(KCPW News) Pressure to increase domestic energy supplies could endanger wildlife habitats if federal policies don't change, warns a coalition of western sportsmen. William Geer of Sportsmen for Responsible Energy Development, and a former director of the Utah Division of Wildlife Resources, says public land policies favor energy developers, not wildlife.
"Right now our concern is it's a willy-nilly frenetic pace that's making public lands single use, rather than multiple-use," Geer says. "It's trumping all other traditional multiple uses. We want the best of both worlds. We want to have energy over time, and we want to have the other uses that we go outside for, whether it's fish and wildlife uses or other legitimate uses.

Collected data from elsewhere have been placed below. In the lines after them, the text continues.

/-- Close an open record (R146, R270, R271) and publish the totals (R413). -/
def State.recClose (s : State) (n : Nat) (e : EndReason) (tEnd : Stamp) (weld warn : Bool) (loss : BitVec 16) : State :=
  if (s.rcd n).st ≠ .opened then s
  else
    let s1 := s.segment n s.tly.tariff s.tly.tariff
    let g := s1.metroSign
    let s2 := g.2
    let r := s2.rcd n
    let fl := r.flags ||| loss ||| BitVec.ofNat 16 (4 * (!s.verified).toNat + 8 * s.cfg.reverify.toNat + 512 * weld.toNat + 1024 * warn.toNat)
    let r1 : Rec := { r with st := .closed, ending := e, tEnd := tEnd, flags := lateFlag g.1 fl, sig := g.1,
                             rEndImp := if r.bridged then r.rEndImp else s.regSum r.bay 0, rEndExp := if r.bridged then r.rEndExp else s.regSum r.bay 1 }
    let s3 := s2.setRcd n r1
    ({ s3 with tly := { s3.tly with dirty := true } }).publishTotals

/-- Late signatures of records and readings at the return to FIELD; LATE_SIGN stays (R267). -/
def State.tlySignLate (s : State) : State :=
  let s1 := s.tly.recs.foldl (fun a p =>
    if (p.2.st = .closed || p.2.st = .acked) && p.2.sig.isNone then
      let g := a.metroSign
      g.2.modRcd p.1 (fun r => { r with sig := g.1 })
    else a) s
  s.tly.readings.foldl (fun a p =>
    if p.2.sig.isNone then
      let g := a.metroSign
      { g.2 with tly := { g.2.tly with readings := tmod {} g.2.tly.readings p.1 (fun r => { r with sig := g.1 }) } }
    else a) s1

/-! ### Profile entries -/

/-- The site-import entries are kept on every hub or combined device, whether or not a channel records them (R262):
they are channel 16 here. -/
def siteChan : Nat := 16

/-- A channel's source code and bay (R259). -/
def State.source (s : State) (ch : Nat) : Nat × Nat :=
  if ch = siteChan then (if s.hubRole then (3, 0) else (0, 0)) else tget (0, 0) s.img.metro.profiles ch

/-- The channels that write entries. -/
def State.channels (s : State) : List Nat := (List.range 17).filter (fun ch => (s.source ch).1 ≠ 0)

/-- An open entry. -/
def State.entry (s : State) (ch : Nat) : Entry := tget {} s.tly.opened ch

/-- Change an open entry. -/
def State.modEntry (s : State) (ch : Nat) (f : Entry → Entry) : State :=
  { s with tly := { s.tly with opened := tmod {} s.tly.opened ch (fun e => if e.opened then f e else e) } }

/-- Set flags on every open entry. -/
def State.flagEntries (s : State) (f : BitVec 16) : State :=
  { s with tly := { s.tly with opened := tmap {} (fun _ e => { e with flags := e.flags ||| f }) s.tly.opened } }

/-- Open an entry on a channel now (R260, R261). -/
def State.openEntry (s : State) (ch : Nat) (flags : BitVec 16) : State :=
  let q := tget 0 s.tly.seqs ch + 1
  let fl := flags ||| BitVec.ofNat 16 (16 * (!s.verified).toNat + 32 * s.cfg.reverify.toNat + (decide (s.utc10ms % 90000 ≠ 0)).toNat)
  let e : Entry := { ver := s.fmtVer 0x12, flags := fl, seq := q, start := s.utc10ms, since := s.now, tariff := s.tly.tariff, chan := ch, opened := true }
  { s with tly := { s.tly with opened := tset {} s.tly.opened ch e, seqs := tset 0 s.tly.seqs ch q } }

/-- Open an entry on every channel, at the present nominal start (R261, R262). -/
def State.openEntries (s : State) (flags : BitVec 16) : State :=
  let s1 := { s with tly := { s.tly with ivl := (s.utc10ms / 90000) * 900 } }
  s.channels.foldl (fun a ch => a.openEntry ch flags) s1

/-- The ring's key of a stored entry: its `SEQ` wraps at 32 bits (R260). -/
def entryKey (ch q : Nat) : Nat := ch * 2 ^ 32 + q % 2 ^ 32

/-- The site's demand points are INVALID: meter mode without its import counter (R265). -/
def State.demandLost (s : State) : Bool :=
  s.hubRole && (match s.img.metro.demandImp with | some g => s.invalid g | none => false)

/-- The sequence number a site-import maximum is stored with: that of the channel recording site import (R263). -/
def State.siteSeq (s : State) : Nat :=
  match (List.range 16).find? (fun ch => (s.source ch).1 = 3) with
  | some ch => tget 0 s.tly.seqs ch
  | none => tget 0 s.tly.seqs siteChan

/-- Close a channel's entry at an instant (R261, R263). -/
def State.closeEntry (s : State) (ch : Nat) (t : Stamp) (flags : BitVec 16) : State :=
  let e := s.entry ch
  if !e.opened then s
  else
    let dur := divUp (t.toNs - e.since.toNs).toNat 10000000
    let src := if (s.source ch).1 = 3 && s.demandLost then 0x400#16 else 0
    let e1 := { e with flags := e.flags ||| flags ||| src, dur := dur, opened := false }
    let s1 := { s with tly := { s.tly with opened := tset {} s.tly.opened ch {} } }
    if ch = siteChan then
      let d := divRound (e.energy * 4) 1000
      let old := tget (0, 0) s.tly.md e.tariff
      { s1 with tly := { s1.tly with md := if (old.1 : Int) < d then tset (0, 0) s1.tly.md e.tariff (d.toNat, s.siteSeq) else s1.tly.md } }
    else
      { s1 with tly := { s1.tly with stored := tset {} (tset {} s1.tly.stored (entryKey ch (e.seq + 2 ^ 32 - 48000)) {}) (entryKey ch e.seq) e1 } }

/-- Close every open entry. -/
def State.closeEntries (s : State) (t : Stamp) (flags : BitVec 16) : State := (List.range 17).foldl (fun a ch => a.closeEntry ch t flags) s

/-- The 24 octets of an entry (R260). -/
def Entry.bytes (e : Entry) : List Byte :=
  le 2 e.ver ++ le 2 e.flags.toNat ++ le 4 e.seq ++ le 5 e.start ++ le 3 e.dur ++ le 6 e.energy ++ le 1 e.tariff ++ le 1 e.chan

/-- Add a tick's energies to the open entries; `d` gives the mWh of bay and direction, `site` those of the site (R259,
R261). -/
def State.feedEntries (s : State) (d : Nat → Nat → Nat) (site : Nat → Nat) (flagsOf : Nat → BitVec 16) : State :=
  let q : BitVec 16 := BitVec.ofNat 16 (16 * (!s.verified).toNat + 32 * s.cfg.reverify.toNat)
  let all (dir : Nat) : Nat := (List.range 8).foldl (fun a n => a + d n dir) 0
  let allF : BitVec 16 := (List.range 8).foldl (fun a n => a ||| flagsOf n) 0
  let siteF : BitVec 16 := if s.img.metro.demandImp.isNone then allF else 0
  s.channels.foldl (fun a ch =>
    let src := s.source ch
    let x := match src.1 with | 1 => d src.2 0 | 2 => d src.2 1 | 3 => site 0 | 4 => site 1 | 5 => all 0 | 6 => all 1 | _ => 0
    let f := match src.1 with | 1 => flagsOf src.2 | 2 => flagsOf src.2 | 3 => siteF | 4 => siteF | _ => allF
    a.modEntry ch (fun e => { e with energy := e.energy + x, flags := e.flags ||| f ||| q })) s

/-! ### Tariffs and messages -/

/-- The tariff-authority key of the CALENDAR section is installed (R252). -/
def State.authKeyOk (s : State) : Bool := s.keyFor s.img.cal.authSlot 4

/-- The tariff in force in a mode (R252). -/
def State.tariffOf (s : State) (m : TMode) : Nat :=
  let c := calTariff s.img.cal s.utcSince2000
  if m = .remote then s.tly.sched.remote.getD c else c

/-- Insert a message in the order of `EFFECTIVE`, then `CTR` (R255). -/
def queueMsg (m : TlyMsgOp) : List TlyMsgOp → List TlyMsgOp
  | [] => [m]
  | x :: r => if x.effective < m.effective || (x.effective = m.effective && x.ctr < m.ctr) then x :: queueMsg m r else m :: x :: r

/-- Note an event of the journal for the next commit (R275). -/
def State.noteEv (s : State) (e : JEvent) : State := { s with tly := { s.tly with toJournal := s.tly.toJournal ++ [e] } }
def State.note (s : State) (ev : Nat) : State := s.noteEv { ev := ev }

/-- Change the tariff in force: record segments end, entries are marked (R255, R261, R271). -/
def State.setTariff (s : State) (t : Nat) : State :=
  if t = s.tly.tariff then s
  else
    let s1 := s.openRecs.foldl (fun a n => a.segment n s.tly.tariff t) s
    let s2 := s1.flagEntries 0x200
    ({ s2 with tly := { s2.tly with tariff := t, tariffPrev := s.tly.tariff, tariffSince := s.now } }).setEvt 0x08 0

/-- Change the tariff mode (R252). -/
def State.setMode (s : State) (m : TMode) : State :=
  if m = s.tly.mode then { s with tly := { s.tly with modeDue := none } }
  else ({ s with tly := { s.tly with mode := m, modeDue := none } }.note 3).setEvt 0x08 1

/-- The mode due at a tick boundary (R252). -/
def State.modeNext (s : State) : TMode :=
  if s.key.lc = .service then .test
  else if s.tly.mode = .test then .start
  else
    let m := s.tly.modeDue.getD s.tly.mode
    if m = .remote && !s.authKeyOk then .recovery else m

/-- The schedule once a message is accepted (R254), and once it is applied (R255). -/
def Sched.accepted (q : Sched) (m : TlyMsgOp) : Sched :=
  { q with ctr := m.ctr, lease := m.leaseEnd, queue := if m.kind = 2 then q.queue else queueMsg m q.queue }
def Sched.applied (q : Sched) (m : TlyMsgOp) : Sched :=
  { q with remote := some (m.tariff - 1), lastEff := m.effective, queue := q.queue.filter (fun x => x ≠ m) }

/-- Apply one due tariff message (R255). -/
def State.applyMsg (s : State) (m : TlyMsgOp) : State :=
  { s with tly := { s.tly with sched := s.tly.sched.applied m } }.noteEv { ev := 2, msg := some m }

/-- Close the billing period at a boundary (R266). -/
def State.closePeriod (s : State) (ref : Stamp) (sec : Nat) : State :=
  let s1 := { s with tly := { s.tly with period := (s.tly.period + 1) % 65536, lastPeriodEnd := sec } }
  let s2 := s1.readAll 1 ref 0
  (({ s2 with tly := { s2.tly with md := [] } }).note 5).setEvt 0x08 3

/-- The demand interval closes (R258, R261, R264). -/
def State.closeInterval (s : State) : State :=
  let s1 := s.closeEntries s.now 0
  let s2 := match s.tly.pNext with
    | some p => { s1 with tly := { s1.tly with pCeil := p, pNext := none } }.note 6
    | none => s1
  s2.setEvt 0x08 2

/-- Take the due messages of a kind out of the queue, in order. -/
def State.dueMsgs (s : State) (kind : Nat) : List TlyMsgOp × State :=
  let due := s.tly.sched.queue.filter (fun m => m.kind = kind && m.effective ≤ s.tim.sec)
  (due, { s with tly := { s.tly with sched := { s.tly.sched with queue := s.tly.sched.queue.filter (fun m => !(m.kind = kind && m.effective ≤ s.tim.sec)) } } })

Geer says federal policies should ensure energy is not extracted at the cost of wildlife. For instance, he says the Bureau of Land Management has a policy to protect wildlife only in areas that don't have mineral, oil or gas deposits. This allows for full development of an oil field, but Geer says it can potentially devastate a wildlife population. But energy developers can protect wildlife, if the extraction is conducted in phases, he says.
"It should be broken down so the parcel you are doing has similar habitat outside, so the animals displaced have a place to go and survive. Not all of them will survive, but enough of them, so that when you do restore that, there is a base population that can return and repopulate the area," Geer says.